Inspirational Woman: Eloise Bristow | Head of Marketing at Moving Mountains

Eloise Bristow, Moving Mountains

Eloise Bristow studied biology at the University of Bristol – her dissertation was about whether imported commodities labelled as alleged superfoods are worth the hype from a social and nutritional standpoint, or whether the humble oat is a better option (more often than not, the humble oat prevails!).

Looking at how what you eat can affect your footprint – that’s where her interest in FMCG started. Now more than ever it’s time for green brands to take centre stage, so a career amplifying environmental causes is the best way she can use my skills to achieve this.

Eloise believes that there is no time like the present for sustainable FMCG to take centre stage, and it is through her work at Moving Mountains, that she is able to help amplify the conversation around this. Her role involves orchestrating the company’s marketing strategy to align across all touchpoints of communication from retailer decks to packing, whilst producing impactful marketing campaigns that disrupt the category.

Did you ever sit down and plan your career?

I did, and still do often.

Firstly, making sure I was in the right career and industry for me. For me, that was working in a field I had genuine interest in anyway, to make sure the topics I was reading and talking about each day were things I would want to learn regardless – for me that’s food and its impact on climate. Combining that with a role which utilised my most natural skills to make my life easier.

Secondly, I have definitely planned my milestone timelines – making sure my career moves complement and add to my skill set, and to make me the most employable marketer I can.

Also, sounds obvious but your job is your CV – so make your daily activities into case studies you are proud of!

Have you faced any challenges along the way?

Not so much a specific, but ongoing challenge of being in small food. With limited budgets, it can often feel like you have to run fast to stand still. That said, you will come out with very critical and creative skills when it comes to maximising budgets.

I like to operate big brand, Small budget energy – which means taking the budget route (often involving a lot of DIY), but occasionally investing in ‘big brand’ activation when it’s worth it.

What one thing do you believe has been a major factor in you achieving success?
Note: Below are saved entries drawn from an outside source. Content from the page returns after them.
/-- R48, R71 to R82: how tiles are loaded, and how a pass issues rows and writes its entries. R84 to R90, R115: drains, the maximum, flag
reads and seeds. -/
def Obligations.ArrayOperations : Prop :=
  (
  ∀ (s : State) (c : CoreId) (p : PartId),
    let q := s.part c p
    let mode := (s.core c).arr.mode
    (∀ o r, q.queue = o :: r → s.arrRuns c = true → o.kind = .aload → q.load = none →
      ∃ u, exec (.aloadStart c p) s = .next u ∧ (u.part c p).queue = r ∧ (u.part c p).load = some o ∧ u.mem = s.mem)
    ∧ (∀ o, q.load = some o → partHas mode p = true →
      let bits := inBits o.fmt
      let e := cellE bits
      let row := fun k => s.bytes (o.addr + k * o.stride) (partW mode * bits / 8)
      ∃ u, exec (.aloadDone c p) s = .next u ∧ (u.part c p).load = none ∧ (u.part c p).shd.fmt = some o.fmt ∧ u.mem = s.mem
        ∧ (u.part c p).act = q.act
        ∧ (∀ r j, r < 32 → j < partW mode → mapGet 0 (u.part c p).shd.cells (tileKey r (p * partW mode + j))
            = if o.mask.testBit r then cellBits row bits e r j else mapGet 0 q.shd.cells (tileKey r (p * partW mode + j)))
        ∧ (o.tr.wen = true → (u.thread c o.tr.thr).st ≠ .idle →
            ((u.thread c o.tr.thr).wait o.tr.wctr).n = ((s.thread c o.tr.thr).wait o.tr.wctr).n - 1))
    ∧ (∀ o, q.queue.find? (fun o => decide (o.kind = .astream) && isMx o.fmtA && !(q.sscale.any fun e => e.1 == o.id)) = some o →
      s.arrRuns c = true → q.sscale.length < 2 →
      ∃ u b, exec (.streamScaleRead c p) s = .next u ∧ u.mem = s.mem
        ∧ (u.part c p).sscale = q.sscale ++ [(o.id, s.bytes o.saddr (o.mcount * (passK (inBits o.fmtA) / 32)), b)])
    ∧ (∀ (z : Pass) fresh u, q.nextPass = some (z, fresh) → s.arrRuns c = true → q.heldRow z.op z.issued = false →
      ∃ v r, exec (.astreamRowIssue c p u) s = .next v ∧ (v.part c p).rows = q.aged z.op z.issued ++ [r] ∧ r.bank = z.op.bank
        ∧ r.anchor = z.op.anchor ∧ r.mrow = z.op.mbase + z.issued ∧ r.accInit = z.op.accInit ∧ r.cols.map (·.col) = maskCols mode p z.op.colMask
        ∧ (v.core c).arr.acc = (s.core c).arr.acc ∧ v.mem = s.mem
        ∧ (fresh = true → (v.part c p).queue = q.queue.drop 1))
    ∧ (∀ (b : BankId) i r, q.nextWrite b = some (i, r) → (r.cols.map (·.col)).Nodup →
      ∃ u, exec (.astreamRowWrite c p ⟨b, []⟩) s = .next u ∧ (u.part c p).rows.length + 1 = q.rows.length ∧ u.mem = s.mem
        ∧ (u.part c p).inflight b + 1 = q.inflight b
        ∧ (∀ x, x ∈ r.cols → mapGet {} (u.core c).arr.acc (accKey r.bank r.mrow x.col)
            = ((mapGet {} (s.core c).arr.acc (accKey r.bank r.mrow x.col) : Entry).addRow r.accInit r.wide r.anchor x).1)
        ∧ (∀ k, (∀ x, x ∈ r.cols → k ≠ accKey r.bank r.mrow x.col) →
            mapGet {} (u.core c).arr.acc k = (mapGet {} (s.core c).arr.acc k : Entry))))
  ∧ (
  ∀ (s : State) (c : CoreId) (p : PartId),
    let q := s.part c p
    let mode := (s.core c).arr.mode
    (∀ o r, q.queue = o :: r → s.arrRuns c = true → q.allIssued = true →
      (o.kind = .adrain →
        ∃ u, exec (.adrainStart c p) s = .next u ∧ (u.part c p).queue = r
          ∧ (u.part c p).drains = q.drains ++ [{ op := o, todo := drainOuts mode p o }] ∧ u.mem = s.mem)
      ∧ (o.kind = .aseed → (∀ d, d ∈ q.drains → d.op.bank = o.bank → d.read = true) →
        ∃ u, exec (.aseedStart c p) s = .next u ∧ (u.part c p).queue = r ∧ (u.part c p).seeds = q.seeds ++ [o] ∧ u.mem = s.mem)
      ∧ (o.kind = .aflag → q.load = none → q.passes = [] → q.rows = [] → q.drains = [] → q.seeds = [] → o.dest < 32 →
        ∃ u, exec (.aflagDone c p) s = .next u ∧ (u.part c p).queue = r
          ∧ (u.part c p).flags = q.flags &&& ~~~(BitVec.ofNat 7 o.clearMask)
          ∧ (u.thread c o.tr.thr).sreg (BitVec.ofNat 5 o.dest) = (if o.dest = 0 then 0 else q.flags.setWidth 64) ∧ u.mem = s.mem))
    ∧ (∀ (b : BankId) d j n rest, q.reading b = some d → d.todo = (j, n) :: rest → (q.drains.map fun e => e.op.id).Nodup →
      let o := d.op
      let x : Entry := mapGet {} (s.core c).arr.acc (accKey o.bank (o.mbase + j) n)
      let r := drainConv o (x.value (q.bankWide o.bank))
      let a := o.addr + j * o.stride + (n - p * partW mode) * (elemBits o.outFmt / 8)
      inSlice c a r.1.length = true →
      ∃ u, exec (.drainOutputWrite c p ⟨b, .ok⟩) s = .next u
        ∧ (∀ y, y < a ∨ a + r.1.length ≤ y → u.byte y = s.byte y) ∧ (s.ecc = [] → u.bytes a r.1.length = r.1)
        ∧ (rest ≠ [] → (∃ e, e ∈ (u.part c p).drains ∧ e.op = o ∧ e.todo = rest ∧ e.read = false)
            ∧ (u.core c).arr.acc = (s.core c).arr.acc)
        ∧ (rest = [] → o.amax = 0 → (u.part c p).drains = q.drains.filter fun e => e.op.id != o.id)
        ∧ (rest = [] → o.amax ≠ 0 → ∃ e, e ∈ (u.part c p).drains ∧ e.op = o ∧ e.read = true))
    ∧ (∀ (b : BankId) d, q.drains.find? (fun d => d.op.bank == b.val && d.read) = some d → inSlice c d.op.amax 4 = true → s.ecc = [] →
      ∃ u, exec (.amaxMerge c ⟨p, b⟩) s = .next u ∧ (u.part c p).drains = q.drains.filter (fun e => e.op.id != d.op.id)
        ∧ leNat (u.bytes d.op.amax 4) = max (leNat (s.bytes d.op.amax 4) % 2 ^ 31) (rb32 d.amax % 2 ^ 31)
        ∧ (∀ y, y < d.op.amax ∨ d.op.amax + 4 ≤ y → u.byte y = s.byte y))
    ∧ (∀ (b : BankId) o, q.seeds.find? (fun o => o.bank == b.val) = some o → q.inflight o.bank = 0 →
      ((drainOuts mode p o).map fun x => accKey o.bank (o.mbase + x.1) x.2).Nodup →
      ∃ u, exec (.aseedDone c ⟨p, b⟩) s = .next u ∧ (u.part c p).seeds = q.seeds.filter (fun z => z.id != o.id) ∧ u.mem = s.mem
        ∧ (∀ x, x ∈ drainOuts mode p o →
            let w := leNat (s.bytes (o.addr + x.1 * o.stride + (x.2 - p * partW mode) * 4) 4)
            mapGet {} (u.core c).arr.acc (accKey o.bank (o.mbase + x.1) x.2)
              = (⟨BitVec.ofNat 96 (if (b32v w).isNan then fB32.nanCode else w), (b32v w).isNan, true, 0⟩ : Entry))))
This is probably an unromantic factor, but realistically I can’t discredit that I’m privileged enough to go to university and have access to a conducive working environment my whole life.

But in terms of action, I took to work within my power: I knew I needed both quality marketing experience in a commercial work environment, and also a demonstrated understanding of the environment and climate justice.

So in my first few years of my marketing career I worked voluntarily at two climate charities, which gave me the ability to work on projects to compliment my skill set, which were also in a relevant area to me.

How do you feel about mentoring? Have you mentored anyone or are you someone’s mentee?

I really can’t recommend mentoring enough, especially being in a small brand where resources are limited. My mentor has been pivotal in being both a sounding board to crazy ideas, as well as offering invaluable career advice. If you’re lucky enough to get one, do so!

If you could change one thing to accelerate the pace of change for Gender Parity, what would it be?

Women are supposedly empowered to ‘have it all’ by having the privilege to both contribute to society and raise a family, but the fundamental issue is that our support systems haven’t changed with this societal shift.

Realistically, until men are given equal parental responsibilities (and accordingly work leave) as women by their employers/our government, we can’t fully achieve equality in the workplace.

Furthermore, our 40 hour week is pretty archaic; built around the 1960s model involving a women at home to support children, a man at work. But now we’ve evolved in the workplace to expect both genders to contribute to society in a way which was never factored in before, and our work culture has not caught up.

As unfortunately, the unpaid labour of children falls largely upon the woman. A system which supports both parties equally and allows people to raise children collectively would bring about huge change.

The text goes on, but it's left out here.